[Opening Provided entries section]
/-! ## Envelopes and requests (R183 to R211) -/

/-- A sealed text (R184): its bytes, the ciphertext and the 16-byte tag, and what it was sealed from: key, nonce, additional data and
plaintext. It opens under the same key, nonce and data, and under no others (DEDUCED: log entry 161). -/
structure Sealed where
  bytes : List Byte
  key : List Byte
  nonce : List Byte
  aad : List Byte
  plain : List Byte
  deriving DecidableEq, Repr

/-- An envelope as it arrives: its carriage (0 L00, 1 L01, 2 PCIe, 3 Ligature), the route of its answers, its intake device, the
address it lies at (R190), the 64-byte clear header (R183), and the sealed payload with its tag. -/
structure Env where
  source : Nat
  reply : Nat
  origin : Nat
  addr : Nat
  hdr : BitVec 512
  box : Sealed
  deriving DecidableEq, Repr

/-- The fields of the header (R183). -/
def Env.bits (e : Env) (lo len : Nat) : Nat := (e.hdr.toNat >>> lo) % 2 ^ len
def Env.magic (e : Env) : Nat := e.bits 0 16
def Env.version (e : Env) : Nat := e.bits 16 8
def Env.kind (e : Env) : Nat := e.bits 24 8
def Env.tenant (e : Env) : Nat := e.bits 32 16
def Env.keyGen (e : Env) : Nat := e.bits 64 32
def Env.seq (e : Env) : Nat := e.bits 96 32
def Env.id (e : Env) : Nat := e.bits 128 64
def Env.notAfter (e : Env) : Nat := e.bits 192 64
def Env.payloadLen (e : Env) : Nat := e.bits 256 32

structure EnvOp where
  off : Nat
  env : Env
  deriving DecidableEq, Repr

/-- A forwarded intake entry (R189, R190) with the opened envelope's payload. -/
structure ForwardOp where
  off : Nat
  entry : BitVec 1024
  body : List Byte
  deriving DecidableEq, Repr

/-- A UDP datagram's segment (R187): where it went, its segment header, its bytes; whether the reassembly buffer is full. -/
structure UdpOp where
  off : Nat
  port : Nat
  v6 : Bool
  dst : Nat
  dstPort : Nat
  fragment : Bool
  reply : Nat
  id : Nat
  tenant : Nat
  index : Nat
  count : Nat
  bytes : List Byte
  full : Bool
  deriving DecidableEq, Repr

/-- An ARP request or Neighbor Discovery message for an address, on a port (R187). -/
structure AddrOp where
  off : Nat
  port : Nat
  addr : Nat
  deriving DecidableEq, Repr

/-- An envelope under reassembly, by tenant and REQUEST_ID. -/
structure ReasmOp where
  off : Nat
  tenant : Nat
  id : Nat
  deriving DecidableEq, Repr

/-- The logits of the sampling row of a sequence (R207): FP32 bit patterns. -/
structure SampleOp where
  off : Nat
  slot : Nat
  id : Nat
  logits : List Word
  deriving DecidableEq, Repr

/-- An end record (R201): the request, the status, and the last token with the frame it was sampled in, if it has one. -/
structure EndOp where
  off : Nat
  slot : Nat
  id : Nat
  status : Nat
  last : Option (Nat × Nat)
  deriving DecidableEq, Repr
[Closing Provided entries section]
Show each line in the listing above that has "bits".

def Env.bits (e : Env) (lo len : Nat) : Nat := (e.hdr.toNat >>> lo) % 2 ^ len
def Env.magic (e : Env) : Nat := e.bits 0 16
def Env.version (e : Env) : Nat := e.bits 16 8
def Env.kind (e : Env) : Nat := e.bits 24 8
def Env.tenant (e : Env) : Nat := e.bits 32 16
def Env.keyGen (e : Env) : Nat := e.bits 64 32
def Env.seq (e : Env) : Nat := e.bits 96 32
def Env.id (e : Env) : Nat := e.bits 128 64
def Env.notAfter (e : Env) : Nat := e.bits 192 64
def Env.payloadLen (e : Env) : Nat := e.bits 256 32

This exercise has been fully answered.